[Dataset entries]
_____

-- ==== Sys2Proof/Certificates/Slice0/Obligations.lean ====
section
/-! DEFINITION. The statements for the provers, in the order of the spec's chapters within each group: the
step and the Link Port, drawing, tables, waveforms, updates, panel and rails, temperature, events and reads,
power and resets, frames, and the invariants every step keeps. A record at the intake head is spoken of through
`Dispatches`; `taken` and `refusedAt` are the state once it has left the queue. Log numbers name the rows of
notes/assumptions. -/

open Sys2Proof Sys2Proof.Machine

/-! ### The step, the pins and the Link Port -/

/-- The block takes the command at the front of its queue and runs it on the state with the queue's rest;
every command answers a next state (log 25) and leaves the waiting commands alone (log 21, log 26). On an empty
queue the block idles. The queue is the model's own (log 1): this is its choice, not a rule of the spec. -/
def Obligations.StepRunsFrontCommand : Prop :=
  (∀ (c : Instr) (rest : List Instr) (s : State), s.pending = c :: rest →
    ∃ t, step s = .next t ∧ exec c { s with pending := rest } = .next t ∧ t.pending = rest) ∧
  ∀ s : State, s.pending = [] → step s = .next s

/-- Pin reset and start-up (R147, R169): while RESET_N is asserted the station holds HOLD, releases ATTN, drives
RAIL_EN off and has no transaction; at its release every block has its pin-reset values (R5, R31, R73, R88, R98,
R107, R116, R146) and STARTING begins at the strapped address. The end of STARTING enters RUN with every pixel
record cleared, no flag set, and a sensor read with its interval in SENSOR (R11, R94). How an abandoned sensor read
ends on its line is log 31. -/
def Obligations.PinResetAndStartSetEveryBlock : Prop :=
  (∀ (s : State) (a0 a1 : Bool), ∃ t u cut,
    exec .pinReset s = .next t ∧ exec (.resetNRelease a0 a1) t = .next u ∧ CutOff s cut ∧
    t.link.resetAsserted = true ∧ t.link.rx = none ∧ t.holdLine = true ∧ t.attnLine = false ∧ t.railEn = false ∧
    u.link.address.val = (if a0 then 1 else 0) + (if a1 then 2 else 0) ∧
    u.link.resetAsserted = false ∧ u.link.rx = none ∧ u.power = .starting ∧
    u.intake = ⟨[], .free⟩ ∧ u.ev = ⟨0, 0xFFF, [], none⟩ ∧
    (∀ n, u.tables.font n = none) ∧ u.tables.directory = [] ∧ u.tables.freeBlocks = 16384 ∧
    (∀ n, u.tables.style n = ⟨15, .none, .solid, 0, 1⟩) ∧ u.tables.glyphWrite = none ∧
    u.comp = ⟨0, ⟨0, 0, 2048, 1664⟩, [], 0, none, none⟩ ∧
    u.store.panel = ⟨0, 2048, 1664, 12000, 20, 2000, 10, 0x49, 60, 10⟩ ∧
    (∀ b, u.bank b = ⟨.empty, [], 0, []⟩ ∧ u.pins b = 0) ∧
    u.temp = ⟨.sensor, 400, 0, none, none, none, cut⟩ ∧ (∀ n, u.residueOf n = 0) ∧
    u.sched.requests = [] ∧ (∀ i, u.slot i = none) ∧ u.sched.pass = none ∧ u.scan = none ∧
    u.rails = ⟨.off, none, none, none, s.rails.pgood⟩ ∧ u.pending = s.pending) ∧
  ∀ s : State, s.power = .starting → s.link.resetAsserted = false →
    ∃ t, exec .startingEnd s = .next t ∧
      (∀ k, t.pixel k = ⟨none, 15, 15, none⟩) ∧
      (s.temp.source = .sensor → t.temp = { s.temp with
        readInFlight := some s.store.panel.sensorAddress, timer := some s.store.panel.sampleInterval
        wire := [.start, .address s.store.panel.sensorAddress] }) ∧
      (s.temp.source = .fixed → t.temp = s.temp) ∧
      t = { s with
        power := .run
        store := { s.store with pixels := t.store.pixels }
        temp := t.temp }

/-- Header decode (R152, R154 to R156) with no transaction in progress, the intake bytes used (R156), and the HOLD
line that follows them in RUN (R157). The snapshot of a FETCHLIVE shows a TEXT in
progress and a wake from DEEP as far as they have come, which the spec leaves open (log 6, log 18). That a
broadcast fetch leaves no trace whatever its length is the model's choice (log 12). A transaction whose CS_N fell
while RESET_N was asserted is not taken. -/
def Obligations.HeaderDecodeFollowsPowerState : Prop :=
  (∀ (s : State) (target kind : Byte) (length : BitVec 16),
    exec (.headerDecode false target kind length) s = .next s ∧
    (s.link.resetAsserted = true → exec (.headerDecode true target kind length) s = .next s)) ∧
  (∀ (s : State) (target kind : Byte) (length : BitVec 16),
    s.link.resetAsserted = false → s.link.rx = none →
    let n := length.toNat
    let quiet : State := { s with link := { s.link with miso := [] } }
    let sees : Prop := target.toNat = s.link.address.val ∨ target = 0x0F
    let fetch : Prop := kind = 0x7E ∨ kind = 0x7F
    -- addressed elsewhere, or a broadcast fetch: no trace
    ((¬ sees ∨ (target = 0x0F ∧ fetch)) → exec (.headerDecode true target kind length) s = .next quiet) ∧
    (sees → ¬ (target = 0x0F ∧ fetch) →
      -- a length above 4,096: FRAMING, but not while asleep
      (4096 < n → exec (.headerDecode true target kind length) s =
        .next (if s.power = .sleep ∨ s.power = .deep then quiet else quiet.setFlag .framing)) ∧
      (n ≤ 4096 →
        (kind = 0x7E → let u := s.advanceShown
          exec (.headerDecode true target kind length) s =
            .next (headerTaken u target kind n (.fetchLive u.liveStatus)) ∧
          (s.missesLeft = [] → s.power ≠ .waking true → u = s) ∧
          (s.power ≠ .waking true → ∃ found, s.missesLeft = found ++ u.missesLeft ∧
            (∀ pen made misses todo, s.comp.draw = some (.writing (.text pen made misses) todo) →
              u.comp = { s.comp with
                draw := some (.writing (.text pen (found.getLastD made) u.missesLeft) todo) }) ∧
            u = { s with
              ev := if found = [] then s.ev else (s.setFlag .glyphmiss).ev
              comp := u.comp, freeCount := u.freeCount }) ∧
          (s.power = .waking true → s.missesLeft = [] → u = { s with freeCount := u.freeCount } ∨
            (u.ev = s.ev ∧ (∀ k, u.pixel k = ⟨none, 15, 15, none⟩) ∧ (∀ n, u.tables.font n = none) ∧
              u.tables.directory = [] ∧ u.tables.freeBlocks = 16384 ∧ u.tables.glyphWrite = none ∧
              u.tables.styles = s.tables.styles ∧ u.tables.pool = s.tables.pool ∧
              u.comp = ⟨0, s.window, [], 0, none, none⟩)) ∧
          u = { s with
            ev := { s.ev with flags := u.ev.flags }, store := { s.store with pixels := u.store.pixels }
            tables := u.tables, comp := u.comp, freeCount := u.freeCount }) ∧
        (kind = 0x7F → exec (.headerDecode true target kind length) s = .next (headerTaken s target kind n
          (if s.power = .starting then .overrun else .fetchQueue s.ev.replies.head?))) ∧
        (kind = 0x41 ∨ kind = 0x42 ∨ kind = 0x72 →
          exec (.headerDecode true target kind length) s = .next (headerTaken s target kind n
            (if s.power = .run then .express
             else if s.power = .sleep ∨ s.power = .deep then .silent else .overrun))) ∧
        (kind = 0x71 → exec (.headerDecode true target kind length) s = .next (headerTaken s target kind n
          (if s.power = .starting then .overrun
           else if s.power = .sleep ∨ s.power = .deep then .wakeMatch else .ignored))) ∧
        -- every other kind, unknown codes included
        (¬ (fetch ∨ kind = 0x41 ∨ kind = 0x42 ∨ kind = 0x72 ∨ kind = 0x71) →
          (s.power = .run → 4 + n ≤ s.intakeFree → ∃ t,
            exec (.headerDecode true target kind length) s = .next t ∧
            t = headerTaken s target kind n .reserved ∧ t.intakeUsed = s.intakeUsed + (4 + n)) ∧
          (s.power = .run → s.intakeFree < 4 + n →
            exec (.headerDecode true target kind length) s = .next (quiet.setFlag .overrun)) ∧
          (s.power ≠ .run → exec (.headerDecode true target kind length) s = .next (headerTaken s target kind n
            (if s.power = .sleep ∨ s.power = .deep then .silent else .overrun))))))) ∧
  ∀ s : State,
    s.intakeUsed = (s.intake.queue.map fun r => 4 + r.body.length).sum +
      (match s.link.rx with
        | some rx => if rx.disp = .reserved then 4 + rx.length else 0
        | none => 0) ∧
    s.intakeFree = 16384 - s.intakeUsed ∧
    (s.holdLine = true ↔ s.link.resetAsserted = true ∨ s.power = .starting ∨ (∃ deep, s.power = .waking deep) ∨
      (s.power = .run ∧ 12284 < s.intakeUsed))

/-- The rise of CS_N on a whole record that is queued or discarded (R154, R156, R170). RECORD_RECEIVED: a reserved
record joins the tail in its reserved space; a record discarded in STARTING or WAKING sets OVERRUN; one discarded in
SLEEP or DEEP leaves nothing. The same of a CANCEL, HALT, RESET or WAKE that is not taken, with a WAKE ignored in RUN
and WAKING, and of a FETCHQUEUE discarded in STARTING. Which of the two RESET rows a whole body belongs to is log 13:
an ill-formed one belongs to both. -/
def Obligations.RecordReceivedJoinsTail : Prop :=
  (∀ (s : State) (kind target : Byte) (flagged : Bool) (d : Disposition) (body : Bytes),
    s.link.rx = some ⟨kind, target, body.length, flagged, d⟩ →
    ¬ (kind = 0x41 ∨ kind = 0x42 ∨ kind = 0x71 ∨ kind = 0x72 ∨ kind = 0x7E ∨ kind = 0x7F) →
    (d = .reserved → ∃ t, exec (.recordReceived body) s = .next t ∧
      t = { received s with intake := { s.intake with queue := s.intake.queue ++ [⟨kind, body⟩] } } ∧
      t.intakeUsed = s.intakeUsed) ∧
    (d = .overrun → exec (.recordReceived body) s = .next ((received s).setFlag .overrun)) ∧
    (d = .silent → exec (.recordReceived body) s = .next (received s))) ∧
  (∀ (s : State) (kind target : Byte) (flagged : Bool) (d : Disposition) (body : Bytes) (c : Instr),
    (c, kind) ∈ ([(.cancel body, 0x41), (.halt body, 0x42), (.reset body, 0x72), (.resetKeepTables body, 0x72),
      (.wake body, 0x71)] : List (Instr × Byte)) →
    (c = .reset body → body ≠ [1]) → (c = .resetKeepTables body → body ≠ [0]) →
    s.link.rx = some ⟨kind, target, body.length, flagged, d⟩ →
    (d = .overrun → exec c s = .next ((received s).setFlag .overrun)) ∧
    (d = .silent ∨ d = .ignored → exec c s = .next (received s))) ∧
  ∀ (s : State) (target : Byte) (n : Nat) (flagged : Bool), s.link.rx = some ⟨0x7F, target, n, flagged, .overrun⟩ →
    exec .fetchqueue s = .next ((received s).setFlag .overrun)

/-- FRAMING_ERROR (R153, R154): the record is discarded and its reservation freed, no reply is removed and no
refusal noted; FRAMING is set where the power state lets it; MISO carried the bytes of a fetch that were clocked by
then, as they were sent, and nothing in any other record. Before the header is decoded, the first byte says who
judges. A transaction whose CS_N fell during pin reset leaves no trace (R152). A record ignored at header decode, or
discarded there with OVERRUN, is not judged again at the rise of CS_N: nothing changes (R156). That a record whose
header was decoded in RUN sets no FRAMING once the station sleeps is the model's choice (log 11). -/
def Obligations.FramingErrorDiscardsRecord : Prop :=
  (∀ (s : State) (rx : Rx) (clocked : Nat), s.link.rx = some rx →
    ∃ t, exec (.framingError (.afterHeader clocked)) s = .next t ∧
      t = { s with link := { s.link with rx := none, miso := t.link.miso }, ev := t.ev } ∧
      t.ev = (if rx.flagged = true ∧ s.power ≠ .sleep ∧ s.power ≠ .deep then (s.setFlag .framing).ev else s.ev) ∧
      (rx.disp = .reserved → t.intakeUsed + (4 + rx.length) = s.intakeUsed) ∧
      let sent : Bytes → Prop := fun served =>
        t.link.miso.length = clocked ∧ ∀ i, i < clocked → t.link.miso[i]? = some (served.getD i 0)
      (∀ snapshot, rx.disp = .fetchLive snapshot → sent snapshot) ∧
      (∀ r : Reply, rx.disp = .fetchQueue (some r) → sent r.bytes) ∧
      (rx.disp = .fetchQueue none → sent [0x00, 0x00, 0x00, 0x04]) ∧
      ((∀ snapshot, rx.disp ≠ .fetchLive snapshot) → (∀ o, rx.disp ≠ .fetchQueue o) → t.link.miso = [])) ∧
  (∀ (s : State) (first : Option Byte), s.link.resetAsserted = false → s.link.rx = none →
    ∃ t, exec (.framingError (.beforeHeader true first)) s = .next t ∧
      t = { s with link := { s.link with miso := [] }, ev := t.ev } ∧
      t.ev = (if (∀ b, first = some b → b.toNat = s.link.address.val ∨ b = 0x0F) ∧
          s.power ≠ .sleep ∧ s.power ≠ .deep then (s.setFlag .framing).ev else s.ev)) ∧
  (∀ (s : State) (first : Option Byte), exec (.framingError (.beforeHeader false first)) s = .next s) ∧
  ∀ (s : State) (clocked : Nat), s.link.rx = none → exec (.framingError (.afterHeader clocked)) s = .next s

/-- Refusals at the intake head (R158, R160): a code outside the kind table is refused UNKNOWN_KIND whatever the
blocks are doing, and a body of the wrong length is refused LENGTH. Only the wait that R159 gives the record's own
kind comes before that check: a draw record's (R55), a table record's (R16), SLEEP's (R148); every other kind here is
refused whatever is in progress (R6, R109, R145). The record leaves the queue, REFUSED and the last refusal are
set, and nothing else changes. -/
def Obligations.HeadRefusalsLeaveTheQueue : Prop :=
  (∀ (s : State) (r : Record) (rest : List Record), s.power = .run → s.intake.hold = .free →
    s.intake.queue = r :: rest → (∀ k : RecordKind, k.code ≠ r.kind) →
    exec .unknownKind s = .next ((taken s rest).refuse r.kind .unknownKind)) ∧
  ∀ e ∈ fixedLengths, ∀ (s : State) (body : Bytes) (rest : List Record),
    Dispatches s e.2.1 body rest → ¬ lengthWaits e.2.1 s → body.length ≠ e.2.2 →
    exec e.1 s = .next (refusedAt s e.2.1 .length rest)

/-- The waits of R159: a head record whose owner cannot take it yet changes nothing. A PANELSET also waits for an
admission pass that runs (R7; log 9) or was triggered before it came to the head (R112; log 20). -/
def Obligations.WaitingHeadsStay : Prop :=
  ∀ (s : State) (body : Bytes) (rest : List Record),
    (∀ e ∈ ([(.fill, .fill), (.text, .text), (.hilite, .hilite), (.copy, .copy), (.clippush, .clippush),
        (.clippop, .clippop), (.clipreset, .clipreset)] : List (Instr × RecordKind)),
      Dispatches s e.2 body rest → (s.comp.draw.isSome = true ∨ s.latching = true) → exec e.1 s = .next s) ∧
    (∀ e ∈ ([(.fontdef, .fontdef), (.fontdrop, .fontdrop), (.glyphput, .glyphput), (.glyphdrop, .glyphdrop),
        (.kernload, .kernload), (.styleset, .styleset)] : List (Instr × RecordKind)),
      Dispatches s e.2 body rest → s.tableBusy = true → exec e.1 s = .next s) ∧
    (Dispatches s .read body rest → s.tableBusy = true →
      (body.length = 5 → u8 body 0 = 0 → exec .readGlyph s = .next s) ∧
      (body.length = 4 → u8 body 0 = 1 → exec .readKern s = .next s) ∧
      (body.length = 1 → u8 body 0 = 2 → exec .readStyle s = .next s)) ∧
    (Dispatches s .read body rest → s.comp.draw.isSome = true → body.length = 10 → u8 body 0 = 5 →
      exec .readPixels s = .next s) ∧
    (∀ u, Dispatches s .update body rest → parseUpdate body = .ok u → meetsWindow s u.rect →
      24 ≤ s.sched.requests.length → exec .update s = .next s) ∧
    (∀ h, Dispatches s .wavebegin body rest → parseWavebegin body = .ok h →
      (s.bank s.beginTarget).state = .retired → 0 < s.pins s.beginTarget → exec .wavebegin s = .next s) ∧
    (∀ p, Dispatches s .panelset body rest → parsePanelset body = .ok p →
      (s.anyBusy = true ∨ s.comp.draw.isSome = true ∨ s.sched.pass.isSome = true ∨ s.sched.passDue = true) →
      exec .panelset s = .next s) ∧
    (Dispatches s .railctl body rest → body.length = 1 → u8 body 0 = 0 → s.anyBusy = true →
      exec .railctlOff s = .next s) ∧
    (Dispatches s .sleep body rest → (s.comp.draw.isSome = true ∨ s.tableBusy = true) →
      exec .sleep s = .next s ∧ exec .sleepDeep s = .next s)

_____

→ **WHAT TO WORK ON**: Copy out every line above where "pending" is present.

→ **OUTPUT OF THE EXERCISE**:
  (∀ (c : Instr) (rest : List Instr) (s : State), s.pending = c :: rest →
    ∃ t, step s = .next t ∧ exec c { s with pending := rest } = .next t ∧ t.pending = rest) ∧
  ∀ s : State, s.pending = [] → step s = .next s
    u.rails = ⟨.off, none, none, none, s.rails.pgood⟩ ∧ u.pending = s.pending) ∧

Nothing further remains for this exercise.